What is being asked
Note how many lines in the entries below contain the string "destination", and answer with that number and no other text.

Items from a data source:
'''

-- ==== Sys2Proof/Certificates/Slice0/Obligations.lean ====
section
/-! DEFINITION. The statements about SEYTAN-CORE, from the numbered rules of spec/. -/

open Sys2Proof Sys2Proof.Machine

/-! ### System and data movement (43_system_and_host.md) -/

/-- R171: the only NOP word is 0, any other word with opcode 0 raises EC_MBZ, and NOP changes nothing but to answer
`(OK, 0)`. -/
def Obligations.NopOnlyAnswers : Prop :=
  (∀ d, decode 0 d = .ok .nop) ∧
  (∀ w d, (fieldsOf w).opcode = 0x00 → w ≠ 0 → decode w d = .error .mbz) ∧
  ∀ s, ∃ t, exec .nop s = .next t ∧ SameBlock s t ∧ AnswersOk 0 s t

/-- R172: WRW writes the named limb of the named register with `D`, keeps the other three limbs and everything else, and
answers `(OK, 0)`; a reserved `rd` or `lsel` raises its code. -/
def Obligations.WrwWritesOneLimb : Prop :=
  (∀ rd l d, decode (Fields.mk 0x01 rd.sel 0 0 l.sel 0).word d = .ok (.wrw rd l d)) ∧
  (∀ w d, (fieldsOf w).opcode = 0x01 → 3 < (fieldsOf w).rd.toNat → decode w d = .error .regsel) ∧
  (∀ w d, (fieldsOf w).opcode = 0x01 → (fieldsOf w).rd.toNat ≤ 3 → 3 < (fieldsOf w).lsel.toNat →
    decode w d = .error .lsel) ∧
  ∀ rd l d s, ∃ t, exec (.wrw rd l d) s = .next t ∧ (t.wide rd).limb l = d ∧
    (∀ j, j ≠ l → (t.wide rd).limb j = (s.wide rd).limb j) ∧
    KeepsWideBut rd s t ∧ KeepsMixer128 s t ∧ t.pos = s.pos ∧ KeepsStatus s t ∧ AnswersOk 0 s t

/-- R173: RDW answers the named limb of a register or constant and changes nothing; the limbs of `P` read as the two example
words say; a reserved `ra` or `lsel` raises its code. -/
def Obligations.RdwReadsOneLimb : Prop :=
  (∀ ra l d, decode (Fields.mk 0x02 0 ra.sel 0 l.sel 0).word d = .ok (.rdw ra l)) ∧
  (∀ w d, (fieldsOf w).opcode = 0x02 → 6 < (fieldsOf w).ra.toNat → decode w d = .error .regsel) ∧
  (∀ w d, (fieldsOf w).opcode = 0x02 → (fieldsOf w).ra.toNat ≤ 6 → 3 < (fieldsOf w).lsel.toNat →
    decode w d = .error .lsel) ∧
  (∀ r l s, ∃ t, exec (.rdw (.reg r) l) s = .next t ∧ SameBlock s t ∧ AnswersOk ((s.wide r).limb l) s t) ∧
  (∀ l s, ∃ t, exec (.rdw .k l) s = .next t ∧ SameBlock s t ∧ AnswersOk (Config.K.limb l) s t) ∧
  (∀ l s, ∃ t, exec (.rdw .r l) s = .next t ∧ SameBlock s t ∧ AnswersOk (Config.R.limb l) s t) ∧
  (∀ s, ∃ t, exec (.rdw .p .i0) s = .next t ∧ SameBlock s t ∧ AnswersOk 0xfffffc2fffffffff s t) ∧
  (∀ s, ∃ t, exec (.rdw .p .i1) s = .next t ∧ SameBlock s t ∧ AnswersOk 0xfffffffffffffffe s t) ∧
  (∀ s, ∃ t, exec (.rdw .p .i2) s = .next t ∧ SameBlock s t ∧ AnswersOk 0xffffffffffffffff s t) ∧
  ∀ s, ∃ t, exec (.rdw .p .i3) s = .next t ∧ SameBlock s t ∧ AnswersOk 0xffffffffffffffff s t

/-- R174: WRX writes one half of `X` with `D` and keeps the other half, `LEN` and everything else; a reserved `lsel` raises
EC_LSEL. -/
def Obligations.WrxWritesOneHalf : Prop :=
  (∀ h d, decode (Fields.mk 0x03 0 0 0 h.sel 0).word d = .ok (.wrx h d)) ∧
  (∀ w d, (fieldsOf w).opcode = 0x03 → 1 < (fieldsOf w).lsel.toNat → decode w d = .error .lsel) ∧
  (∀ d s, ∃ t, exec (.wrx .lo d) s = .next t ∧ t.x.toNat = s.x.toNat / 2 ^ 64 * 2 ^ 64 + d.toNat ∧ t.len = s.len ∧
    KeepsWide s t ∧ t.pos = s.pos ∧ KeepsStatus s t ∧ AnswersOk 0 s t) ∧
  ∀ d s, ∃ t, exec (.wrx .hi d) s = .next t ∧ t.x.toNat = d.toNat * 2 ^ 64 + s.x.toNat % 2 ^ 64 ∧ t.len = s.len ∧
    KeepsWide s t ∧ t.pos = s.pos ∧ KeepsStatus s t ∧ AnswersOk 0 s t

/-- R175: RDX answers one half of `X` and changes nothing; a reserved `lsel` raises EC_LSEL. -/
def Obligations.RdxReadsOneHalf : Prop :=
  (∀ h d, decode (Fields.mk 0x04 0 0 0 h.sel 0).word d = .ok (.rdx h)) ∧
  (∀ w d, (fieldsOf w).opcode = 0x04 → 1 < (fieldsOf w).lsel.toNat → decode w d = .error .lsel) ∧
  (∀ s, ∃ t q, exec (.rdx .lo) s = .next t ∧ SameBlock s t ∧ AnswersOk q s t ∧ q.toNat = s.x.toNat % 2 ^ 64) ∧
  ∀ s, ∃ t q, exec (.rdx .hi) s = .next t ∧ SameBlock s t ∧ AnswersOk q s t ∧ q.toNat = s.x.toNat / 2 ^ 64

/-- R176 and R36: RDS answers STATUS (CMP in bits 1:0, ERR in bit 2, ECODE in bits 7:4, all other bits 0), POS, or a half of
LEN, and changes nothing; a reserved index raises EC_LSEL. -/
def Obligations.RdsReadsStatusAndCounters : Prop :=
  (∀ i d, decode (Fields.mk 0x05 0 0 0 i.sel 0).word d = .ok (.rds i)) ∧
  (∀ w d, (fieldsOf w).opcode = 0x05 → 3 < (fieldsOf w).lsel.toNat → decode w d = .error .lsel) ∧
  (∀ s, ∃ t q, exec (.rds .status) s = .next t ∧ SameBlock s t ∧ AnswersOk q s t ∧
    q.toNat = s.cmp.toNat + 4 * s.err.toNat + 16 * s.ecode.toNat) ∧
  (∀ s, ∃ t, exec (.rds .pos) s = .next t ∧ SameBlock s t ∧ AnswersOk s.pos s t) ∧
  (∀ s, ∃ t q, exec (.rds .lenLo) s = .next t ∧ SameBlock s t ∧ AnswersOk q s t ∧ q.toNat = s.len.toNat % 2 ^ 64) ∧
  ∀ s, ∃ t q, exec (.rds .lenHi) s = .next t ∧ SameBlock s t ∧ AnswersOk q s t ∧ q.toNat = s.len.toNat / 2 ^ 64

/-! ### Wide integers (40_wide256.md) -/

/-- R91 and R92: ADD256 leaves the sum modulo 2^256 in the destination and keeps everything else. -/
def Obligations.Add256AddsModulo : Prop :=
  (∀ rd ra d, decode (Fields.mk 0x10 rd.sel ra.sel 0 0 0).word d = .ok (.add256 rd ra)) ∧
  ∀ rd ra s, ∃ t, exec (.add256 rd ra) s = .next t ∧
    (t.wide rd).val = ((s.wide rd).val + (s.readSrc ra).val) % 2 ^ 256 ∧
    KeepsWideBut rd s t ∧ KeepsMixer128 s t ∧ t.pos = s.pos ∧ KeepsStatus s t ∧ AnswersOk 0 s t

/-- R93 and R94: SUB256 leaves the difference modulo 2^256, wrapping without any signal, and keeps everything else. -/
def Obligations.Sub256SubtractsModulo : Prop :=
  (∀ rd ra d, decode (Fields.mk 0x11 rd.sel ra.sel 0 0 0).word d = .ok (.sub256 rd ra)) ∧
  ∀ rd ra s, ∃ t, exec (.sub256 rd ra) s = .next t ∧
    (((t.wide rd).val : Int) = (((s.wide rd).val : Int) - ((s.readSrc ra).val : Int)) % 2 ^ 256) ∧
    KeepsWideBut rd s t ∧ KeepsMixer128 s t ∧ t.pos = s.pos ∧ KeepsStatus s t ∧ AnswersOk 0 s t

/-- R95 and R97 with R12: CMP256 writes STATUS.CMP with 0b11, 0b00 or 0b01 as the first value is below, equal to or above the
second, answers it sign-extended, and writes nothing else. -/
def Obligations.Cmp256ComparesValues : Prop :=
  (∀ ra rb d, decode (Fields.mk 0x12 0 ra.sel rb.sel 0 0).word d = .ok (.cmp256 ra rb)) ∧
  ∀ ra rb s, ∃ t q, exec (.cmp256 ra rb) s = .next t ∧
    ((s.readSrc ra).val < (s.readSrc rb).val → t.cmp = 0b11 ∧ q = 0xffffffffffffffff) ∧
    ((s.readSrc ra).val = (s.readSrc rb).val → t.cmp = 0b00 ∧ q = 0) ∧
    ((s.readSrc rb).val < (s.readSrc ra).val → t.cmp = 0b01 ∧ q = 1) ∧
    KeepsWide s t ∧ KeepsMixer128 s t ∧ t.pos = s.pos ∧ t.err = s.err ∧ t.ecode = s.ecode ∧ AnswersOk q s t

/-- R98: RED256 leaves the true remainder modulo `P` in the register and keeps everything else, STATUS.CMP too. The number is
the literal of R9. -/
def Obligations.Red256LeavesRemainder : Prop :=
  (∀ rd d, decode (Fields.mk 0x13 rd.sel 0 0 0 0).word d = .ok (.red256 rd)) ∧
  (∀ w d, (fieldsOf w).opcode = 0x13 → 3 < (fieldsOf w).rd.toNat → decode w d = .error .regsel) ∧
  ∀ rd s, ∃ t, exec (.red256 rd) s = .next t ∧
    (t.wide rd).val = (s.wide rd).val % 0xfffffffffffffffffffffffffffffffffffffffffffffffefffffc2fffffffff ∧
    (t.wide rd).val < 0xfffffffffffffffffffffffffffffffffffffffffffffffefffffc2fffffffff ∧
    KeepsWideBut rd s t ∧ KeepsMixer128 s t ∧ t.pos = s.pos ∧ KeepsStatus s t ∧ AnswersOk 0 s t

/-- R96: the loop of `reduce_mod` ends, gives the true remainder, and runs at most once. The first clause is about any modulus
above 0 and any bound on the passes that is large enough (90_conflicts.md C5: the loop form gives the right result for another
`P` too). -/
def Obligations.ReductionLoopIsRemainder : Prop :=
  (∀ p x n, 0 < p.val → x.val / p.val ≤ n → (reduceLoop p n x).val = x.val % p.val) ∧
  (∀ x, (reduceMod Config.params x).val = x.val % Config.P.val) ∧
  ∀ x, reduceMod Config.params x = if x.val < Config.P.val then x else sub256 x Config.P

/-- R9: the literal of `P` and the facts the rule derives from it. -/
def Obligations.ModulusFacts : Prop :=
  Config.P.val = 0xfffffffffffffffffffffffffffffffffffffffffffffffefffffc2fffffffff ∧
  Config.P.l3 = 0xffffffffffffffff ∧ Config.P.l2 = 0xffffffffffffffff ∧ Config.P.l1 = 0xfffffffffffffffe ∧
  Config.P.l0 = 0xfffffc2fffffffff ∧ Config.P.val.testBit 255 = true ∧
  2 ^ 256 - Config.P.val = 0x1000003d000000001 ∧ 2 ^ 256 - Config.P.val = 2 ^ 64 + 0x3d000000001 ∧
  2 ^ 256 ≤ 2 * Config.P.val ∧ Config.P.val % 2 = 1 ∧ Config.P.val % 239 = 0 ∧ ¬ Nat.Prime Config.P.val

/-- R99 and R100: MULS256 leaves the product of the source with the 64-bit `D`, modulo 2^256; the old value of the destination
is not used; everything else is kept. -/
def Obligations.Muls256MultipliesByScalar : Prop :=
  (∀ rd ra d, decode (Fields.mk 0x14 rd.sel ra.sel 0 0 0).word d = .ok (.muls256 rd ra d)) ∧
  ∀ rd ra d s, ∃ t, exec (.muls256 rd ra d) s = .next t ∧
    (t.wide rd).val = ((s.readSrc ra).val * d.toNat) % 2 ^ 256 ∧
    KeepsWideBut rd s t ∧ KeepsMixer128 s t ∧ t.pos = s.pos ∧ KeepsStatus s t ∧ AnswersOk 0 s t

/-- R101 and R102: MULW256 leaves the product modulo 2^256, whatever registers its fields name; everything else is kept. -/
def Obligations.Mulw256MultipliesModulo : Prop :=
  (∀ rd ra rb d, decode (Fields.mk 0x15 rd.sel ra.sel rb.sel 0 0).word d = .ok (.mulw256 rd ra rb)) ∧
  ∀ rd ra rb s, ∃ t, exec (.mulw256 rd ra rb) s = .next t ∧
    (t.wide rd).val = ((s.readSrc ra).val * (s.readSrc rb).val) % 2 ^ 256 ∧
    KeepsWideBut rd s t ∧ KeepsMixer128 s t ∧ t.pos = s.pos ∧ KeepsStatus s t ∧ AnswersOk 0 s t

/-- R103 and R104: XOR256 leaves the exclusive or, limb by limb and so of the two numbers; everything else is kept. -/
def Obligations.Xor256XorsLimbs : Prop :=
  (∀ rd ra d, decode (Fields.mk 0x16 rd.sel ra.sel 0 0 0).word d = .ok (.xor256 rd ra)) ∧
  ∀ rd ra s, ∃ t, exec (.xor256 rd ra) s = .next t ∧
    (∀ i, (t.wide rd).limb i = (s.wide rd).limb i ^^^ (s.readSrc ra).limb i) ∧
    (t.wide rd).val = (s.wide rd).val ^^^ (s.readSrc ra).val ∧
    KeepsWideBut rd s t ∧ KeepsMixer128 s t ∧ t.pos = s.pos ∧ KeepsStatus s t ∧ AnswersOk 0 s t

/-- R105: MULW256 then RED256 computes the product cut to 256 bits and then reduced, and so does MULS256 then RED256; for
`a = b = P` the first is the nonzero value of the rule although the true product modulo `P` is 0. -/
def Obligations.ModmulCutsBeforeReducing : Prop :=
  (∀ d a b s, ∃ t, execAll (modmul256 d a b) s = .next t ∧
    (t.wide d).val = (((s.readSrc a).val * (s.readSrc b).val) % 2 ^ 256) % Config.P.val) ∧
  (∀ d a c s, ∃ t, execAll [.muls256 d a c, .red256 d] s = .next t ∧
    (t.wide d).val = (((s.readSrc a).val * c.toNat) % 2 ^ 256) % Config.P.val) ∧
  ∀ d s, (Config.P.val * Config.P.val) % Config.P.val = 0 ∧
    ∃ t, execAll (modmul256 d .p .p) s = .next t ∧
      t.wide d = ⟨0x000007a000000001, 0x000007a0000e8902, 0x0000000000000001, 0⟩

/-! ### The 128-bit mixer (41_mixer128.md) -/

/-- R121: INIT128 loads `X_INIT` and clears LEN, and keeps everything else. -/
def Obligations.Init128StartsFold : Prop :=
  (∀ d, decode 0x20000000 d = .ok .init128) ∧
  ∀ s, ∃ t, exec .init128 s = .next t ∧ t.x = Config.xInit ∧ t.len = 0 ∧
    KeepsWide s t ∧ t.pos = s.pos ∧ KeepsStatus s t ∧ AnswersOk 0 s t

/-- R122 and R123: FOLDB leaves `X * 257 + byte` modulo 2^128, the byte unsigned, counts in LEN modulo 2^128, and keeps
everything else; every byte is legal. -/
def Obligations.FoldbFoldsAndCounts : Prop :=
  (∀ (b : Byte) d, decode (Fields.mk 0x21 0 0 0 0 b).word d = .ok (.foldb b)) ∧
  ∀ b s, ∃ t, exec (.foldb b) s = .next t ∧
    t.x.toNat = (s.x.toNat * 257 + b.toNat) % 2 ^ 128 ∧ t.len.toNat = (s.len.toNat + 1) % 2 ^ 128 ∧
    KeepsWide s t ∧ t.pos = s.pos ∧ KeepsStatus s t ∧ AnswersOk 0 s t

/-- R124 and R125: LENBIND XORs LEN and LEN shifted by 64 into `X` and keeps LEN and everything else; for LEN below 2^64 the
mask is LEN in both halves, for a larger LEN the high half receives both halves of LEN; LEN = 0 changes nothing, and twice in a
row restores `X`. -/
def Obligations.LenbindBindsLength : Prop :=
  (∀ d, decode 0x22000000 d = .ok .lenbind) ∧
  (∀ s, ∃ t, exec .lenbind s = .next t ∧
    t.x.toNat = (s.x.toNat ^^^ ((s.len.toNat * 2 ^ 64) % 2 ^ 128)) ^^^ s.len.toNat ∧ t.len = s.len ∧
    (s.len.toNat < 2 ^ 64 → t.x.toNat = s.x.toNat ^^^ (s.len.toNat * 2 ^ 64 + s.len.toNat)) ∧
    t.x.toNat / 2 ^ 64 = (s.x.toNat / 2 ^ 64) ^^^ ((s.len.toNat % 2 ^ 64) ^^^ (s.len.toNat / 2 ^ 64)) ∧
    KeepsWide s t ∧ t.pos = s.pos ∧ KeepsStatus s t ∧ AnswersOk 0 s t) ∧
  (∀ x, lenbind x 0 = x) ∧ ∀ x n, lenbind (lenbind x n) n = x

/-- R126 and R127: for a legal amount ROTL128 moves bit `i` of `X` to bit `(i + r) mod 128` and keeps everything else; an amount
of 0 or at least 128 is `IllegalCommand(EC_IMM)` at the decoder, and the command itself takes it with `X` unchanged; rotating by
`r` and then by `128 - r` gives the value back, for all `r` in 1..127. -/
def Obligations.Rotl128RotatesLeft : Prop :=
  (∀ (r : Byte) d, 1 ≤ r.toNat → r.toNat ≤ 127 → decode (Fields.mk 0x23 0 0 0 0 r).word d = .ok (.rotl128 r)) ∧
  (∀ w d, (fieldsOf w).opcode = 0x23 → ((fieldsOf w).imm8.toNat = 0 ∨ 128 ≤ (fieldsOf w).imm8.toNat) →
    decode w d = .error .imm) ∧
  (∀ (r : Byte) s, 1 ≤ r.toNat → r.toNat ≤ 127 → ∃ t, exec (.rotl128 r) s = .next t ∧
    (∀ i, i < 128 → t.x.getLsbD ((i + r.toNat) % 128) = s.x.getLsbD i) ∧
    t.x.toNat = ((s.x.toNat * 2 ^ r.toNat) % 2 ^ 128) ||| (s.x.toNat / 2 ^ (128 - r.toNat)) ∧
    t.len = s.len ∧ KeepsWide s t ∧ t.pos = s.pos ∧ KeepsStatus s t ∧ AnswersOk 0 s t) ∧
  (∀ (r : Byte) s, (r.toNat = 0 ∨ 128 ≤ r.toNat) → ∃ t, exec (.rotl128 r) s = .next t ∧ TakesIllegal .imm s t) ∧
  ∀ (x : Word128) (r : Nat), 1 ≤ r → r ≤ 127 → rotl128 (rotl128 x r) (128 - r) = x

/-- R128: MULK128 leaves `X * Kk` modulo 2^128 for the constant named, and keeps everything else; index 0 and 4..15 raise
EC_LSEL. -/
def Obligations.Mulk128MultipliesByConstant : Prop :=
  (∀ k d, decode (Fields.mk 0x24 0 0 0 k.sel 0).word d = .ok (.mulk128 k)) ∧
  (∀ w d, (fieldsOf w).opcode = 0x24 → ((fieldsOf w).lsel.toNat = 0 ∨ 3 < (fieldsOf w).lsel.toNat) →
    decode w d = .error .lsel) ∧
  ∀ k s, ∃ t, exec (.mulk128 k) s = .next t ∧
    t.x.toNat = (s.x.toNat * (match k with
      | .k1 => Config.K1
      | .k2 => Config.K2
      | .k3 => Config.K3).toNat) % 2 ^ 128 ∧
    t.len = s.len ∧ KeepsWide s t ∧ t.pos = s.pos ∧ KeepsStatus s t ∧ AnswersOk 0 s t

'''

Response to this task
2